*PROMPT*
Restate the following entries exactly, including every line.

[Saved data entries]
##############################

/-- The loop period in use, or the last one where the axis has none: the spec gives no T there (R197), and the model times the periods of such an
axis by the T it had, 5 µs if it never had one (DESIGN CHOICE, log 131). -/
def State.axisT (s : State) (a : Nat) : Nat := (s.loopPeriod a).getD (s.axis a).lastT

/-- The two cases in which R197 shortens a flyback: R138 shortened the gap, or a live write has given the axis another loop period than its set. -/
def State.flyShortens (s : State) (a : Nat) : Bool :=
  decide (s.sq.nextBoundary < s.sq.frameStart + s.framePerLsb) || decide (s.loopPeriod a ≠ (s.axis a).setT)

/-- The flyback of the gap no longer fits (R197): after a gap that R138 shortened, or with the loop period now in use; FLYBACK_SHORT once per gap. -/
def State.fitFlyback (s : State) (a : Nat) : State :=
  let ax := s.axis a
  let room := s.sq.nextBoundary - s.sq.scanEndAt - 100 * lsbUs
  let fits := match s.loopPeriod a with | some p => min ax.flyL (room / p) | none => ax.flyL
  if s.sq.inScan || s.bind a ≠ 2 || !s.flyShortens a || decide (ax.flyL ≤ fits) then s
  else
    let s := s.setAxis a { ax with flyL := fits, flyShort := true }
    if ax.flyShort then s else s.raise .flybackShort a fits

/-- The phase offset of R196 shrinks by at most N/1,024 points, and the flyback goes on by one period. -/
def State.movePhase (s : State) (a : Nat) : State :=
  let s := s.fitFlyback a
  let ax := s.axis a
  let stepP : Int := 1024 * s.points a
  let sl := if ax.slew > stepP then ax.slew - stepP else if ax.slew < -stepP then ax.slew + stepP else 0
  let s := s.setAxis a { ax with slew := sl, flyJ := if s.sq.inScan then 0 else ax.flyJ + 1 }
  s.flag (Reg.SV_AX_STAT_PHASE_SLEW a) (decide (sl ≠ 0))

/-- The phase that the servo uses for a BIND 1 axis now. -/
def State.phaseUsed (s : State) (a : Nat) : Rat := s.phaseAt a s.now + ((s.axis a).slew : Rat) / 1048576

/-- A difference of phases, taken the shorter way round. -/
def shortWay (x : Rat) (n : Nat) : Rat := let y := wrapPhase x n; if 2 * y > n then y - n else y

/-- φ or the frame epoch has changed (R138, R196): the phase used does not jump, but moves to the new phase from the one used before. The spec
gives the phase still to be made up no resolution: the model keeps it rounded to 2^-20 points (DESIGN CHOICE, log 151). -/
def State.slewPhase (s : State) (a : Nat) (before : Rat) : State :=
  if s.bind a = 1 then
    let d := roundRat (shortWay (before - s.phaseAt a s.now) (s.points a) * 1048576)
    (s.setAxis a { s.axis a with slew := d }).flag (Reg.SV_AX_STAT_PHASE_SLEW a) (decide (d ≠ 0))
  else s

/-- The output moves to 0 at SLEW_LIM per period, in FAULT and on the way to OFF (R198). -/
def State.rampDown (s : State) (a : Nat) : State :=
  let ax := s.axis a
  let u := slewTo (s.av a (Reg.SV_SLEW_LIM_LIM a)) ax.u 0
  let s := s.setAxis a { ax with u := u, goingOff := ax.goingOff && decide (u ≠ 0) }
  if ax.goingOff && decide (u = 0) then s.toState a 0 else s

/-- Whether the output of an axis ramps to 0. -/
def State.ramps (s : State) (a : Nat) : Bool := (s.axis a).goingOff || decide (s.axState a = 4)

/-- The drive of ACQUIRE (R199) and its sums over the trajectory period, which leaves the gap of a BIND 2 axis out. The spec gives the phase x of a
BIND 2 axis no value in the gap and before T_f + φ: the model goes on with R197's formula and wraps it (DESIGN CHOICE, log 152). -/
def State.acquirePeriod (s : State) (a : Nat) (y : Int) : State :=
  let ax := s.axis a
  let n := s.points a
  let ph : Rat := s.phaseUsed a
  let turn : Int := (wrapPhase ph n / (n : Rat) * ((2 : Nat) ^ 40 : Nat)).floor
  let u := satSigned (roundDiv (ax.amp * sinTurn (turn + ax.theta) (2 ^ 40)) (4096 * (2 : Int) ^ 60))
  let within := decide (s.bind a ≠ 2) || (s.sq.inScan && decide (s.trajStart ≤ s.now))
  let s := s.setAxis a { ax with u := u }
  if within then
    s.setAxis a { s.axis a with
      sumN := ax.sumN + 1
      sumRe := ax.sumRe + y * cosTurn turn (2 ^ 40) / (2 : Int) ^ 20, sumIm := ax.sumIm - y * sinTurn turn (2 ^ 40) / (2 : Int) ^ 20 }
  else s

/-- The output of a period outside TRACK: SV_OPEN_OUT in OPEN, the drive in ACQUIRE. An injection in OPEN is added ahead of the slew and output limits
(R206); SV_OUT_LIM bounds the output of OPEN only while one runs, for R198 moves it to SV_OPEN_OUT by SLEW_LIM alone (DEDUCED, log 153). -/
def State.drive (s : State) (a : Nat) (y inj : Int) : State :=
  match s.axState a with
  | 1 =>
    let goal := satSigned (s.ai a (Reg.SV_OPEN_OUT_OUT a) + inj)
    let u := slewTo (s.av a (Reg.SV_SLEW_LIM_LIM a)) (s.axis a).u goal
    let out := s.lim a (Reg.SV_OUT_LIM_LIM a)
    s.setAxis a { s.axis a with u := if s.h (Reg.SV_AX_STAT_TEST a) = 1 then max (-out) (min out u) else u }
  | 2 => s.acquirePeriod a y
  | _ => s

/-- Period `k` of a hand-over (R200, R201): TRACK begins if |e| passes; in the 8th period without a pass the last output is kept for the forced hand-over. -/
def State.handOver (s : State) (a k : Nat) (e d : Int) (acc : Rat) (y inj : Int) : State :=
  let fl := s.filters a {} {} e
  let x : LoopTerms := ⟨e, fl.2.2, d, acc⟩
  let s := s.setAxis a { s.axis a with f0 := fl.1, f1 := fl.2.1, terms := x, hover := some k, forceDue := decide (k ≥ 8) }
  if k ≤ 8 ∧ e.natAbs ≤ s.av a (Reg.SV_HANDOVER_LIM_LIM a) then s.enterTrack a x false
  else if k ≥ 8 then s
  else s.drive a y inj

##############################

*SOLUTION TO THIS EXERCISE*
/-- The loop period in use, or the last one where the axis has none: the spec gives no T there (R197), and the model times the periods of such an
axis by the T it had, 5 µs if it never had one (DESIGN CHOICE, log 131). -/
def State.axisT (s : State) (a : Nat) : Nat := (s.loopPeriod a).getD (s.axis a).lastT

/-- The two cases in which R197 shortens a flyback: R138 shortened the gap, or a live write has given the axis another loop period than its set. -/
def State.flyShortens (s : State) (a : Nat) : Bool :=
  decide (s.sq.nextBoundary < s.sq.frameStart + s.framePerLsb) || decide (s.loopPeriod a ≠ (s.axis a).setT)

/-- The flyback of the gap no longer fits (R197): after a gap that R138 shortened, or with the loop period now in use; FLYBACK_SHORT once per gap. -/
def State.fitFlyback (s : State) (a : Nat) : State :=
  let ax := s.axis a
  let room := s.sq.nextBoundary - s.sq.scanEndAt - 100 * lsbUs
  let fits := match s.loopPeriod a with | some p => min ax.flyL (room / p) | none => ax.flyL
  if s.sq.inScan || s.bind a ≠ 2 || !s.flyShortens a || decide (ax.flyL ≤ fits) then s
  else
    let s := s.setAxis a { ax with flyL := fits, flyShort := true }
    if ax.flyShort then s else s.raise .flybackShort a fits

/-- The phase offset of R196 shrinks by at most N/1,024 points, and the flyback goes on by one period. -/
def State.movePhase (s : State) (a : Nat) : State :=
  let s := s.fitFlyback a
  let ax := s.axis a
  let stepP : Int := 1024 * s.points a
  let sl := if ax.slew > stepP then ax.slew - stepP else if ax.slew < -stepP then ax.slew + stepP else 0
  let s := s.setAxis a { ax with slew := sl, flyJ := if s.sq.inScan then 0 else ax.flyJ + 1 }
  s.flag (Reg.SV_AX_STAT_PHASE_SLEW a) (decide (sl ≠ 0))

/-- The phase that the servo uses for a BIND 1 axis now. -/
def State.phaseUsed (s : State) (a : Nat) : Rat := s.phaseAt a s.now + ((s.axis a).slew : Rat) / 1048576

/-- A difference of phases, taken the shorter way round. -/
def shortWay (x : Rat) (n : Nat) : Rat := let y := wrapPhase x n; if 2 * y > n then y - n else y

/-- φ or the frame epoch has changed (R138, R196): the phase used does not jump, but moves to the new phase from the one used before. The spec
gives the phase still to be made up no resolution: the model keeps it rounded to 2^-20 points (DESIGN CHOICE, log 151). -/
def State.slewPhase (s : State) (a : Nat) (before : Rat) : State :=
  if s.bind a = 1 then
    let d := roundRat (shortWay (before - s.phaseAt a s.now) (s.points a) * 1048576)
    (s.setAxis a { s.axis a with slew := d }).flag (Reg.SV_AX_STAT_PHASE_SLEW a) (decide (d ≠ 0))
  else s

/-- The output moves to 0 at SLEW_LIM per period, in FAULT and on the way to OFF (R198). -/
def State.rampDown (s : State) (a : Nat) : State :=
  let ax := s.axis a
  let u := slewTo (s.av a (Reg.SV_SLEW_LIM_LIM a)) ax.u 0
  let s := s.setAxis a { ax with u := u, goingOff := ax.goingOff && decide (u ≠ 0) }
  if ax.goingOff && decide (u = 0) then s.toState a 0 else s

/-- Whether the output of an axis ramps to 0. -/
def State.ramps (s : State) (a : Nat) : Bool := (s.axis a).goingOff || decide (s.axState a = 4)

/-- The drive of ACQUIRE (R199) and its sums over the trajectory period, which leaves the gap of a BIND 2 axis out. The spec gives the phase x of a
BIND 2 axis no value in the gap and before T_f + φ: the model goes on with R197's formula and wraps it (DESIGN CHOICE, log 152). -/
def State.acquirePeriod (s : State) (a : Nat) (y : Int) : State :=
  let ax := s.axis a
  let n := s.points a
  let ph : Rat := s.phaseUsed a
  let turn : Int := (wrapPhase ph n / (n : Rat) * ((2 : Nat) ^ 40 : Nat)).floor
  let u := satSigned (roundDiv (ax.amp * sinTurn (turn + ax.theta) (2 ^ 40)) (4096 * (2 : Int) ^ 60))
  let within := decide (s.bind a ≠ 2) || (s.sq.inScan && decide (s.trajStart ≤ s.now))
  let s := s.setAxis a { ax with u := u }
  if within then
    s.setAxis a { s.axis a with
      sumN := ax.sumN + 1
      sumRe := ax.sumRe + y * cosTurn turn (2 ^ 40) / (2 : Int) ^ 20, sumIm := ax.sumIm - y * sinTurn turn (2 ^ 40) / (2 : Int) ^ 20 }
  else s

/-- The output of a period outside TRACK: SV_OPEN_OUT in OPEN, the drive in ACQUIRE. An injection in OPEN is added ahead of the slew and output limits
(R206); SV_OUT_LIM bounds the output of OPEN only while one runs, for R198 moves it to SV_OPEN_OUT by SLEW_LIM alone (DEDUCED, log 153). -/
def State.drive (s : State) (a : Nat) (y inj : Int) : State :=
  match s.axState a with
  | 1 =>
    let goal := satSigned (s.ai a (Reg.SV_OPEN_OUT_OUT a) + inj)
    let u := slewTo (s.av a (Reg.SV_SLEW_LIM_LIM a)) (s.axis a).u goal
    let out := s.lim a (Reg.SV_OUT_LIM_LIM a)
    s.setAxis a { s.axis a with u := if s.h (Reg.SV_AX_STAT_TEST a) = 1 then max (-out) (min out u) else u }
  | 2 => s.acquirePeriod a y
  | _ => s

/-- Period `k` of a hand-over (R200, R201): TRACK begins if |e| passes; in the 8th period without a pass the last output is kept for the forced hand-over. -/
def State.handOver (s : State) (a k : Nat) (e d : Int) (acc : Rat) (y inj : Int) : State :=
  let fl := s.filters a {} {} e
  let x : LoopTerms := ⟨e, fl.2.2, d, acc⟩
  let s := s.setAxis a { s.axis a with f0 := fl.1, f1 := fl.2.1, terms := x, hover := some k, forceDue := decide (k ≥ 8) }
  if k ≤ 8 ∧ e.natAbs ≤ s.av a (Reg.SV_HANDOVER_LIM_LIM a) then s.enterTrack a x false
  else if k ≥ 8 then s
  else s.drive a y inj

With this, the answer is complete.